* EXERCISE BRIEF *
Copy out the records again. Change nothing.

**** INPUT MATERIAL

-- ==== Sys2Proof/Machine/System.lean ====
section
/-! DEFINITION. System instructions and the unassigned opcodes (47_system.md). -/

namespace Sys2Proof.Machine

/-- Nothing but the time passes (R260, R262, R265). -/
def idle (s : State) : State := s.took 1

/-- HALT (R261). -/
def enterHalt (s : State) : State := (s.setHalted true).took 1

/-- DI (R263). -/
def disableInterrupts (s : State) : State := ((s.setIme false).setImeDelay 0).took 1

/-- EI (R264): IME itself does not change yet. -/
def armInterrupts (s : State) : State := (s.setImeDelay 2).took 1

/-- An unassigned opcode (R265): reported, and a one-cycle no-op. -/
def unassigned (op : Byte) (s : State) : State := idle (s.report op)

/-- NOP (R260). -/
def execNop (s : State) : Host.Outcome State Fault Refusal := .next (idle s)

/-- STOP (R262). -/
def execStop (_pad : Byte) (s : State) : Host.Outcome State Fault Refusal := .next (idle s)

/-- HALT (R261). -/
def execHalt (s : State) : Host.Outcome State Fault Refusal := .next (enterHalt s)

/-- ILLEGAL_D3 (R265). -/
def execIllegalD3 (s : State) : Host.Outcome State Fault Refusal := .next (unassigned 0xD3 s)

/-- ILLEGAL_DB (R265). -/
def execIllegalDB (s : State) : Host.Outcome State Fault Refusal := .next (unassigned 0xDB s)

/-- ILLEGAL_DD (R265). -/
def execIllegalDD (s : State) : Host.Outcome State Fault Refusal := .next (unassigned 0xDD s)

/-- ILLEGAL_E3 (R265). -/
def execIllegalE3 (s : State) : Host.Outcome State Fault Refusal := .next (unassigned 0xE3 s)

/-- ILLEGAL_E4 (R265). -/
def execIllegalE4 (s : State) : Host.Outcome State Fault Refusal := .next (unassigned 0xE4 s)

/-- ILLEGAL_EB (R265). -/
def execIllegalEB (s : State) : Host.Outcome State Fault Refusal := .next (unassigned 0xEB s)

/-- ILLEGAL_EC (R265). -/
def execIllegalEC (s : State) : Host.Outcome State Fault Refusal := .next (unassigned 0xEC s)

/-- ILLEGAL_ED (R265). -/
def execIllegalED (s : State) : Host.Outcome State Fault Refusal := .next (unassigned 0xED s)

/-- DI (R263). -/
def execDi (s : State) : Host.Outcome State Fault Refusal := .next (disableInterrupts s)

/-- ILLEGAL_F4 (R265). -/
def execIllegalF4 (s : State) : Host.Outcome State Fault Refusal := .next (unassigned 0xF4 s)

/-- EI (R264). -/
def execEi (s : State) : Host.Outcome State Fault Refusal := .next (armInterrupts s)

/-- ILLEGAL_FC (R265). -/
def execIllegalFC (s : State) : Host.Outcome State Fault Refusal := .next (unassigned 0xFC s)

/-- ILLEGAL_FD (R265). -/
def execIllegalFD (s : State) : Host.Outcome State Fault Refusal := .next (unassigned 0xFD s)

end Sys2Proof.Machine
end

********

* REPLY TO THE EXERCISE *
-- ==== Sys2Proof/Machine/System.lean ====
section
/-! DEFINITION. System instructions and the unassigned opcodes (47_system.md). -/

namespace Sys2Proof.Machine

/-- Nothing but the time passes (R260, R262, R265). -/
def idle (s : State) : State := s.took 1

/-- HALT (R261). -/
def enterHalt (s : State) : State := (s.setHalted true).took 1

/-- DI (R263). -/
def disableInterrupts (s : State) : State := ((s.setIme false).setImeDelay 0).took 1

/-- EI (R264): IME itself does not change yet. -/
def armInterrupts (s : State) : State := (s.setImeDelay 2).took 1

/-- An unassigned opcode (R265): reported, and a one-cycle no-op. -/
def unassigned (op : Byte) (s : State) : State := idle (s.report op)

/-- NOP (R260). -/
def execNop (s : State) : Host.Outcome State Fault Refusal := .next (idle s)

/-- STOP (R262). -/
def execStop (_pad : Byte) (s : State) : Host.Outcome State Fault Refusal := .next (idle s)

/-- HALT (R261). -/
def execHalt (s : State) : Host.Outcome State Fault Refusal := .next (enterHalt s)

/-- ILLEGAL_D3 (R265). -/
def execIllegalD3 (s : State) : Host.Outcome State Fault Refusal := .next (unassigned 0xD3 s)

/-- ILLEGAL_DB (R265). -/
def execIllegalDB (s : State) : Host.Outcome State Fault Refusal := .next (unassigned 0xDB s)

/-- ILLEGAL_DD (R265). -/
def execIllegalDD (s : State) : Host.Outcome State Fault Refusal := .next (unassigned 0xDD s)

/-- ILLEGAL_E3 (R265). -/
def execIllegalE3 (s : State) : Host.Outcome State Fault Refusal := .next (unassigned 0xE3 s)

/-- ILLEGAL_E4 (R265). -/
def execIllegalE4 (s : State) : Host.Outcome State Fault Refusal := .next (unassigned 0xE4 s)

/-- ILLEGAL_EB (R265). -/
def execIllegalEB (s : State) : Host.Outcome State Fault Refusal := .next (unassigned 0xEB s)

/-- ILLEGAL_EC (R265). -/
def execIllegalEC (s : State) : Host.Outcome State Fault Refusal := .next (unassigned 0xEC s)

/-- ILLEGAL_ED (R265). -/
def execIllegalED (s : State) : Host.Outcome State Fault Refusal := .next (unassigned 0xED s)

/-- DI (R263). -/
def execDi (s : State) : Host.Outcome State Fault Refusal := .next (disableInterrupts s)

/-- ILLEGAL_F4 (R265). -/
def execIllegalF4 (s : State) : Host.Outcome State Fault Refusal := .next (unassigned 0xF4 s)

/-- EI (R264). -/
def execEi (s : State) : Host.Outcome State Fault Refusal := .next (armInterrupts s)

/-- ILLEGAL_FC (R265). -/
def execIllegalFC (s : State) : Host.Outcome State Fault Refusal := .next (unassigned 0xFC s)

/-- ILLEGAL_FD (R265). -/
def execIllegalFD (s : State) : Host.Outcome State Fault Refusal := .next (unassigned 0xFD s)

end Sys2Proof.Machine
end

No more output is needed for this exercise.